• kıçından yorum yapanların bilgisi olsun diye söylüyorum: konserde dünyayı kurataracağını sanan cengaverler falan yoktu anacım. onlar iki hafta önce fetih şenliklerindeydi, tamam o da inönü stadındaydı ama karıştırdın sen. bu konserdekiler halayla dünyayı kurtaramayacaklarını amma velakin sadece halaya katılmakla işkence görebileceklerini, tutsak edilebileceklerini ve öldürülebileceklerini bilen insanlardı.
  • bağlamaları kelepçelenmiş bir halkın çocuklarıydılar. 12 eylül karanlığından sıyrılıp geldiler. tükürdüler yüzlerine cellatların ve ceplerinden çıkarıp kefenlerini, üzerilerine oturdular.

    susmadılar.

    faşist cuntanın onbinleri tıktığı stadyumda, gitarını çıkarıp venceremos çalan, elleri dipçik darbeleriyle kırıldıktan sonra, ıslıkla venceremos çalmaya devam edip kurşuna dizilen victor jara'nın yoldaşlarıydılar.

    infaz edildiler. susmadılar.

    küçük armutlu'da top oynarken polis panzeriyle ezilen sevcan'ın ağabeyleriydiler, ablalarıydılar.

    işkence gördüler. susmadılar.

    insanlık onuru işkenceyi yenecek diyen engin'lerin dilleriydiler. kardeşleriydiler.

    öldüler. susmadılar.

    25 yıldır bir gün bile susmadılar, susmayacaklar. yenilmediler, yenilmeyecekler.

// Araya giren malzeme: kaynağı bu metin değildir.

-- ==== Sys2Proof/Machine/RvVector.lean ====
section
/-! DEFINITION. The RVV 1.0 instructions of Zve64f at VLEN = 256 that access no memory (R364; encodings and meanings
PRESUMED from RISC-V, log 31). An instruction that is none of them, or reserved, is no result: illegal. -/

namespace Sys2Proof.Machine

/-! ### Registers of an instance -/

def Inst.xr (x : Inst) (n : Nat) : Nat := if n = 0 then 0 else (tget 0 x.x n).toNat
def Inst.setX (x : Inst) (n v : Nat) : Inst := if n = 0 then x else { x with x := tput 0 x.x n (BitVec.ofNat 64 v) }
def Inst.fr (x : Inst) (n : Nat) : Nat := (tget 0 x.f n).toNat
def Inst.setF (x : Inst) (n v : Nat) : Inst := { x with f := tput 0 x.f n (BitVec.ofNat 32 v) }
/-- Raise flags of fflags. -/
def Inst.raise (x : Inst) (fl : Nat) : Inst := { x with fcsr := x.fcsr ||| BitVec.ofNat 32 (fl % 32) }
def Inst.frm (x : Inst) : Nat := bitsOf x.fcsr.toNat 7 5

/-- Element i of w bits in the group that starts at register v. -/
def Inst.elem (x : Inst) (v w i : Nat) : Nat :=
  let o := w * i
  bitsOf (tget 0 x.v (v + o / 256)).toNat (o % 256 + w - 1) (o % 256)

def Inst.setElem (x : Inst) (v w i val : Nat) : Inst :=
  let o := w * i
  let k := v + o / 256
  let old := (tget 0 x.v k).toNat
  let b := o % 256
  { x with v := tput 0 x.v k (BitVec.ofNat 256 (old - bitsOf old (b + w - 1) b * 2 ^ b + val % 2 ^ w * 2 ^ b)) }

/-- Bit i of a mask register. -/
def Inst.mbit (x : Inst) (v i : Nat) : Bool := (tget 0 x.v v).getLsbD i
def Inst.setMbit (x : Inst) (v i : Nat) (b : Bool) : Inst := x.setElem v 1 i b.toNat

/-! ### vtype -/

/-- log2 of LMUL, from the field. -/
def lmulLog (vt : Nat) : Int := let l := vt % 8; if l < 4 then l else (l : Int) - 8
def sewOf (vt : Nat) : Nat := 8 * 2 ^ bitsOf vt 5 3

/-- n * 2^e, for a result that is whole. -/
def timesPow (n : Nat) (e : Int) : Nat := if 0 ≤ e then n * 2 ^ e.toNat else n / 2 ^ (-e).toNat

/-- A vtype that the hart supports: SEW to 64, LMUL 1/8 to 8, and SEW within LMUL times ELEN. -/
def vtypeOk (vt : Nat) : Bool :=
  vt / 2 ^ 8 == 0 && decide (bitsOf vt 5 3 ≤ 3) && vt % 8 != 4 &&
  (decide (0 ≤ lmulLog vt) || decide (sewOf vt ≤ timesPow 64 (lmulLog vt)))

def vlmaxOf (vt : Nat) : Nat := timesPow 256 (lmulLog vt) / sewOf vt

def Inst.sew (x : Inst) : Nat := sewOf x.vtype
def Inst.lmul (x : Inst) : Int := lmulLog x.vtype
def Inst.vma (x : Inst) : Bool := x.vtype.testBit 7
def Inst.vta (x : Inst) : Bool := x.vtype.testBit 6

/-- Registers of a group whose EMUL is 2^e, and its alignment. -/
def groupRegs (e : Int) : Nat := if 0 < e then 2 ^ e.toNat else 1
def emulOk (e : Int) : Bool := decide (-3 ≤ e) && decide (e ≤ 3)
def alignedTo (v : Nat) (e : Int) : Bool := emulOk e && v % groupRegs e == 0

/-- EMUL of elements of w bits beside SEW and LMUL. -/
def Inst.emulFor (x : Inst) (w : Nat) : Int := x.lmul + Nat.log2 w - Nat.log2 x.sew

/-- VSETVLI, VSETIVLI and VSETVL: the new vl for an AVL, or for one of the two AVLs that x0 stands for. -/
inductive Avl where
  | keep | max | n (v : Nat)
  deriving DecidableEq, Repr

def Inst.setvl (x : Inst) (rd : Nat) (avl : Avl) (vt : Nat) : Inst :=
  if !vtypeOk vt then { x with vtype := 2 ^ 63, vl := 0, vstart := 0 }.setX rd 0
  else
    let m := vlmaxOf vt
    let vl := match avl with
      | .keep => min x.vl m
      | .max => m
      | .n a => if a ≤ m then a else if 2 * m ≤ a then m else let lo := (a + 1) / 2; lo + Config.rvVl a m % (m - lo + 1)
    { x with vtype := vt, vl := vl, vstart := 0 }.setX rd vl

/-- OPCFG. -/
def Inst.config (x : Inst) (w : Nat) : Option Inst :=
  let rd := rvRd w
  let rs1 := rvRs1 w
  let avl : Avl := if rs1 ≠ 0 then .n (x.xr rs1) else if rd ≠ 0 then .max else .keep
  if w.testBit 31 = false then some (x.setvl rd avl (bitsOf w 30 20))
  else if w.testBit 30 then some (x.setvl rd (.n rs1) (bitsOf w 29 20))
  else if bitsOf w 30 25 = 0 then some (x.setvl rd avl (x.xr (rvRs2 w)))
  else none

    çünkü onlar halklar ve haklılar.

    kalbini dağ ateşiyle ısıtan, yüzünü kanla yıkayan bu güzel insanlar, 25 yıllık bir umut türküsünü yeniden dillendirmek için 12 haziran'da inönü stadyumu'ndalar.

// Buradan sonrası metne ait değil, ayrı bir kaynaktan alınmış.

/-- R177, R184, R187, R192, R204 to R213, R223 to R240, R333: the events of the fabric: REPLY_ARRIVAL, HOME_FAULT_ARRIVAL,
HOME_STORE_APPLY, HOME_LOAD_PERFORM, RELAXED_APPLY, WRITE_BACK, HORIZON_BEAT, BEAT_RECORD, ORDERED_SEND, ROUTER_MESSAGE,
REQUEST_TIMEOUT, DIE_FAILURE and DIE_REJOIN. -/
def Obligations.FabricEvents : Prop :=
  (∀ s m a bs f dst size off own fill helper g b, Returns s m a (.data bs) →
    a.owner = .load f dst size off own fill none helper → s.group? a.gid = some g → tfind g.fibres f = some b →
    size = dst.count * dst.esize → off + size ≤ bs.length → Distinct own → (∀ p ∈ own, p.1 < size) → m < s.nextAcc →
    ∃ t, exec (.replyArrival m) s = .next t ∧ tfind t.accs m = none ∧ (fill = none → Over s t m a) ∧
      Holds32 t a.gid f dst (registersOf dst.esize (fun j => (tfind own j).getD (bs.getD (off + j) 0)) size) ∧
      ∀ sc, fill = some sc → a.noFill = false → ∃ y ∈ (t.core (16 * a.agent + a.port)).l1, y.loc.sameLine a.loc = true ∧
        ∀ n, n < 4 → a.loc.sva % 128 ≤ 32 * n → 32 * n + 32 ≤ a.loc.sva % 128 + bs.length →
          y.valid.getLsbD n = true ∧ y.fill.getD n .grp = sc) ∧
  (∀ s m a vs fs dst w acq g, Returns s m a (.olds vs) → a.owner = .atomic fs dst w acq → s.group? a.gid = some g → Distinct vs →
    (∀ p ∈ vs, ∃ b, tfind g.fibres p.1 = some b) →
    ∃ t, exec (.replyArrival m) s = .next t ∧ Over s t m a ∧ ∀ p ∈ vs, Holds32 t a.gid p.1 dst p.2) ∧
  (∀ s m a f, Returns s m a .ack → a.owner = .store f ∨ a.owner = .fence f →
    ∃ t, exec (.replyArrival m) s = .next t ∧ Over s t m a ∧ t = { s with accs := t.accs, agents := t.agents, mh := t.mh }) ∧
  (∀ s m a cs info f g, Returns s m a (.fault cs info) → a.owner = .store f → s.group? a.gid = some g →
    let u := { (s.takePort a) with accs := tdel s.accs m }
    (g.halted = false → g.evicted = false →
      exec (.homeFaultArrival m) s = .next (u.takeFault a.gid cs a.pc a.mask f info a.loc.eptr)) ∧
    (g.halted = true ∨ g.evicted = true → exec (.homeFaultArrival m) s = .next
      (u.setGroup a.gid { g with lateFaults := g.lateFaults ++ [(cs, a.pc, a.mask, f, a.loc.eptr, info)] }))) ∧
  (∀ s m a cs info f dst size off own fill acq g, Returns s m a (.fault cs info) →
    a.owner = .load f dst size off own fill acq false → dst.latch = none → s.group? a.gid = some g → g.halted = false →
    g.evicted = false → ∃ u, FibresBecome { (s.takePort a) with accs := tdel s.accs m } u a.gid (fun x b => if x = f then
        { b with pendRegs := b.pendRegs.filter fun r => !dst.pending.contains r } else b) ∧
      exec (.homeFaultArrival m) s = .next (u.takeFault a.gid cs a.pc a.mask f info a.loc.eptr)) ∧
  (∀ s m a bs, MayPerform s m a → a.cls ≠ .rx → a.op = .store bs →
    WritesHome (.homeStoreApply m) s m a (bs.zipIdx.map fun b => (a.loc.sva % 128 + b.2, b.1))) ∧
  (∀ s m a n, MayPerform s m a → a.cls ≠ .rx → a.op = .load n → ReadsHome (.homeLoadPerform m) s m a n) ∧
  (∀ s m a, MayPerform s m a → a.cls = .rx → (∀ bs, a.op = .store bs →
      WritesHome (.relaxedApply m) s m a (bs.zipIdx.map fun b => (a.loc.sva % 128 + b.2, b.1))) ∧
    ∀ n, a.op = .load n → ReadsHome (.relaxedApply m) s m a n) ∧
  (∀ s m a bs, MayPerform s m a → a.op = .merge bs → Distinct bs → WritesHome (.writeBack m) s m a bs) ∧
  (∀ s e, e ≤ 32 → (s.agent e).lastBeat + 64 ≤ s.fabric → (e < 16 → s.dieRuns e = true) →
    ∃ t, exec (.horizonBeat e) s = .next t ∧ t = { s with beats := t.beats, agents := t.agents } ∧
      (∀ j, t.agent j = if j = e then { s.agent e with lastBeat := s.fabric } else s.agent j) ∧
      ∀ b, b ∈ t.beats ↔ (b ∈ s.beats ∧ ¬ (b.agent = e ∧ b.stack < 16 ∧ s.reaches e b.stack = true)) ∨
        (b.agent = e ∧ b.stack < 16 ∧ s.reaches e b.stack = true ∧ b.lane < 4 ∧ b.ctr = tget 0 (s.agent e).vec e ∧
          b.num = tget 0 (s.agent e).seqs (4 * b.stack + b.lane))) ∧
  (∀ s st e lane b, b ∈ s.beats → b.agent = e → b.stack = st → b.lane = lane →
    (∀ b' ∈ s.beats, b'.agent = e → b'.stack = st → b'.lane = lane → b' = b) →
    seqGe (tget 0 (s.stack st).expectSeq (4 * e + lane)) b.num = true →
    ∃ t, exec (.beatRecord st e lane) s = .next t ∧ t = { s with beats := t.beats, stks := t.stks } ∧
      (∀ b', b' ∈ t.beats ↔ b' ∈ s.beats ∧ b' ≠ b) ∧ (∀ n, n ≠ st → t.stack n = s.stack n) ∧
      t.stack st = { s.stack st with fr := (t.stack st).fr } ∧
      ∀ n, tget 0 (t.stack st).fr n = if n = 4 * e + lane then vMax (tget 0 (s.stack st).fr n) b.ctr
        else tget 0 (s.stack st).fr n) ∧
  (∀ s m a, tfind s.accs m = some a → a.held = true → a.ext ≠ 4 → a.ext ≠ 5 → (∀ i ∈ a.after, tfind s.accs i = none) →
    (a.causal = true → a.op.writes = true → s.counterRoom a.agent = true) → (a.op.sequenced = true → s.unacked a < 64) →
    (16 ≤ a.agent ∨ ((s.die a.agent).cuLine a.loc = none ∧ (s.die a.agent).cuOps = [])) →
    let up := a.causal && a.op.writes
    let key := 4 * a.loc.stack + a.lane
    let own := tget 0 (s.agent a.agent).vec
    let numbered := a.op.sequenced = true ∧ a.ext = 0
    ∃ t a', exec (.orderedSend m) s = .next t ∧ t = { s with agents := t.agents, accs := t.accs } ∧
      (∀ j, tfind t.accs j = if j = m then some a' else tfind s.accs j) ∧
      a' = { a with held := false, vec := a'.vec, nd := a'.nd, seq := a'.seq, seqAt := tget 0 (s.agent a.agent).seqs key, rseq := a'.rseq,
                    ord := (s.agent a.agent).sent, route := a'.route, legs := [.out a'.route []], sentAt := s.ns } ∧
      (a.cls ≠ .rx → a'.route.getLast? = some a.loc.stack) ∧ (t.agent a.agent).sent = (s.agent a.agent).sent + 1 ∧
      (∀ j, tget 0 (t.agent a.agent).vec j = if j = a.agent ∧ up = true then (own j + 1) % 2 ^ 24 else own j) ∧
      (a.causal = true → a'.vec = (t.agent a.agent).vec) ∧ (a.causal = false → a'.vec = []) ∧
      (numbered → a.cls ≠ .rx → a'.seq = some (tget 0 (s.agent a.agent).seqs key) ∧ a'.rseq = none ∧
        tget 0 (t.agent a.agent).seqs key = (tget 0 (s.agent a.agent).seqs key + 1) % 2 ^ 16) ∧
      (numbered → a.cls = .rx → a'.seq = none ∧ a'.rseq = some (tget 0 (s.agent a.agent).rseqs key) ∧
        tget 0 (t.agent a.agent).rseqs key = (tget 0 (s.agent a.agent).rseqs key + 1) % 2 ^ 16) ∧
      (¬ numbered → a'.seq = none ∧ a'.rseq = none)) ∧
  (∀ s m a st rest path, tfind s.accs m = some a → a.legs = [.out (st :: rest) path] →
    let frm := path.headD (nodeOf a.agent)
    (exec (.routerMessage m true) s = .next { s with accs := tset s.accs m { a with legs := [] } }) ∧
    (frm ≠ st → s.passes st frm a = false →
      exec (.routerMessage m false) s = .next { s with agenda := .event (.alarmEvent 3) :: s.agenda, accs := tset s.accs m { a with legs := [] } }) ∧
    ((frm = st ∨ (s.passes st frm a = true ∧ s.flitsOn (linkOf frm st) a.loc.vf < s.flitLimit a.loc.vf frm)) →
      ∃ t, exec (.routerMessage m false) s = .next t ∧ t = { s with accs := t.accs, mh := t.mh } ∧
        t.accs = tset s.accs m { a with legs := [if rest = [] then .home (st :: path) else .out rest (st :: path)] })) ∧
  (∀ s m a, tfind s.accs m = some a → a.held = false → a.queued = false →
    (∀ p, Leg.back p ∈ a.legs → 1 < p.length) →
    (a.reissues < 3 → a.isPref = false → a.sentAt + (if a.reissues = 0 then 4000 else if a.reissues = 1 then 8000 else 16000) ≤ s.ns →
      exec (.requestTimeout m) s = .next { s with accs := tset s.accs m (reissued s a a.route) }) ∧
    (∀ f g, m < s.nextAcc → a.reissues = 3 → a.sentAt + 16000 ≤ s.ns → a.owner = .store f → s.group? a.gid = some g → g.halted = false →
      g.evicted = false → g.ended = none → a.loc.stack < 16 →
      ∃ t gt, exec (.requestTimeout m) s = .next t ∧ tfind t.accs m = none ∧ t.group? a.gid = some gt ∧ gt.ended = some 0x1F ∧
        a.loc.stack ∈ t.mh.degraded ∧ (t.stack a.loc.stack).health.getLsbD 0 = true ∧ (t.ctx g.vf).sticky.getLsbD 2 = true)) ∧
  (∀ s d, d ≤ 15 → (s.die d).failed = false → ∃ t, exec (.dieFailure d) s = .next t ∧ (t.die d).failed = true ∧
    (∀ st, st < 16 → d ∈ (t.stack st).waived) ∧ (∀ j g, s.group? j = some g → g.k / 16 = d → g.evicted = false →
      ∃ gt, t.group? j = some gt ∧ gt.ended ≠ none) ∧
    (∀ j a, tfind t.accs j = some a → a.agent = d → s.mcasAccepted a = true) ∧ (t.die d).lines = []) ∧
  (∀ s d, d ≤ 15 → (s.die d).failed = true → (∀ p ∈ s.accs, p.2.agent ≠ d) → ∃ t, exec (.dieRejoin d) s = .next t ∧
    t = { s with agents := t.agents, stks := t.stks, dies := t.dies } ∧
    (∀ j, t.die j = if j = d then { s.die d with failed := false } else s.die j) ∧ (∀ st, st < 16 → d ∉ (t.stack st).waived) ∧
    (∀ j, j ≠ d → t.agent j = s.agent j) ∧ (t.agent d).lastSent = [] ∧
    ∀ e, tget 0 (t.agent d).vec e = if e = d then (s.largestOf d + 1) % 2 ^ 24 else 0)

    (bkz: türküler susmaz halaylar sürer)
  • önce konsere dair benim hislerimi yazayım; bence olağanüstüydü. bostancı, harbiye konserleri benim şarkıları algılayıp, müziği duymam açısından daha iyi olsa da bu konser olağanüstüydü. konser esnasında oturduğumuz yer dolayısıyla sesde sorun olduğunu düşündüm. kapalıdaydık, yaylılar karşıdan geliyordu, vokaller sahneden, vurmalılar sağdan. saha içinde ses daha iyidir diye düşündüm. hakkaten de öyleymiş. gerek saha içinde olanların yorumları gerek oralardan yapılan kayıtlardan duyduğum kadarıyla ses muhteşemmiş. bizim taraflarda iyi olmaması ne coşkuyu etkiledi, ne müzikten alınan zevki.

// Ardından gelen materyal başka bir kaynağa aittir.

-- ==== Sys2Proof/Laws/StoreB.lean ====
section
/-! SUPPORT. The same for Cache.lean to Fabric.lean, but for what performs a store at its home: one lemma for each operation. -/

namespace Sys2Proof.Machine

@[simp] theorem State.clamp_store (s : State) (vf : Nat) (sc : Scope) :
    (State.clamp s vf sc).1.store = s.store := by
  unfold State.clamp; grind [State.modCtx_store, State.store]

@[simp] theorem State.await_store (s : State) (gid : Nat) (f : Nat) (d : RetDst) :
    (State.await s gid f d).store = s.store := by
  rfl

@[simp] theorem State.deliver_store (s : State) (gid : Nat) (f : Nat) (d : RetDst) (v : Nat) :
    (State.deliver s gid f d v).store = s.store := by
  unfold State.deliver; grind [State.lateLatch_store, State.modFibre_store, State.setGroup_store, State.store]

@[simp] theorem State.giveUp_store (s : State) (gid : Nat) (f : Nat) (d : RetDst) :
    (State.giveUp s gid f d).store = s.store := by
  unfold State.giveUp; extract_lets u; rw [elim_store _ u _ (fun g => by simp)]; rfl

@[simp] theorem State.lateFault_store (s : State) (gid : Nat) (cs : Nat) (pc : Nat) (mask : Nat) (fib : Nat) (info : Nat) (eptr : Nat) :
    (State.lateFault s gid cs pc mask fib info eptr).store = s.store := by
  unfold State.lateFault; grind [State.setGroup_store, State.takeFault_store, State.store]

@[simp] theorem State.accessFault_store (s : State) (a : Access) (cs : Nat) (info : Nat) :
    (State.accessFault s a cs info).store = s.store := by
  simp [State.accessFault]

@[simp] theorem State.dropAcc_store (s : State) (m : Nat) :
    (State.dropAcc s m).store = s.store := by
  rfl

@[simp] theorem State.l1mod_store (s : State) (k : Nat) (l : Loc) (f : L1Line → L1Line) :
    (State.l1mod s k l f).store = s.store := by
  unfold State.l1mod; grind [State.modCore_store, State.store]

@[simp] theorem State.l1drop_store (s : State) (k : Nat) (l : Loc) :
    (State.l1drop s k l).store = s.store := by
  rfl

@[simp] theorem State.stopFills_store (s : State) (k : Nat) (sel : Loc → Bool) (scs : List Scope) :
    (State.stopFills s k sel scs).store = s.store := by
  rfl

@[simp] theorem State.writeBackLine_store (s : State) (k : Nat) (x : L1Line) :
    (State.writeBackLine s k x).1.store = s.store := by
  unfold State.writeBackLine; grind [State.l1mod_store, State.request_store, State.stopFills_store, State.store]

@[simp] theorem State.l1Room_store (s : State) (k : Nat) (l : Loc) :
    (State.l1Room s k l).store = s.store := by
  unfold State.l1Room; grind [State.bump_store, State.l1drop_store, State.writeBackLine_store, State.store]

@[simp] theorem State.l1Alloc_store (s : State) (k : Nat) (l : Loc) (hint : Nat) (cclass : Nat) (since : Nat) (f : L1Line → L1Line) :
    (State.l1Alloc s k l hint cclass since f).store = s.store := by
  unfold State.l1Alloc; grind [State.l1Room_store, State.l1mod_store, State.modCore_store, State.store]

@[simp] theorem State.l1Mark_store (s : State) (k : Nat) (l : Loc) (hint : Nat) :
    (State.l1Mark s k l hint).store = s.store := by
  unfold State.l1Mark; grind [State.l1mod_store, State.store, foldl_store]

    çoklukla oturdum haliyle. 8 aylık hamile olmanın götürüsü. bu oturmak şöylesi bir enstantaneye sebep oldu ama; herkes ayakta ben oturuyorum. şarkı bitti, alkışlar... sonra diğer şarkı başlamadan deli alkışlar yeniden... nooluyo diye düşünürken, yanımdaki arkadaş da omzumu dürttü heyecanla: “dayı, dayı çıktı, dayı çıktı.” itiraf edeyim 5 saniye şok oldum. “lan dayı öldü????” diye. sonraki 3 saniye yoksa slayt gösterisi mi diye düşünmekle geçti. o an sesi duydum: ramiz dayıymış sahnedeki ahahah.

    madenciden çok güzeldi, defol amerika, arkasından baltasını biledi, gündoğdu, haziranda ölmek zor başta olmak üzere tüm şarkılar çok güzeldi.

    18.15 gibi stattaydık. çarşı te o saatlerden konser sonuna kadar hiç yorulmadan slogan attı. güzeldi. bir ara statta meşale yaktı kimi düşüncesizler. ya benim yanımda yakılsaydı diye düşünüp dehşete kapıldım. o kadar çocuk, yaşlı insan... tehlikeli işler bunlar. hamile olmasam bunu düşünür müydüm? tam tersi “ne görkemli oldu la!” derdim muhtemelen.

    o kadar çok çocuk vardı ki... şarkılara, sloganlara eşlik etmeye çalışan, gülen, koşan. seneye de benim kucağımda çocuk olur diye düşündüm, mutlu oldum.

    ihsan abi’yi * barkovizyondan da olsa görmek güzeldi. direnç çiçeği’ni söyler diye umduk judge fudge ile ama hele ulaş’a ulaş’a’yı söyledi. olsun. o da şahaneydi.

    muharrem’in sesini duyduk, içimiz yandı. selam ettik özgür tutsağa.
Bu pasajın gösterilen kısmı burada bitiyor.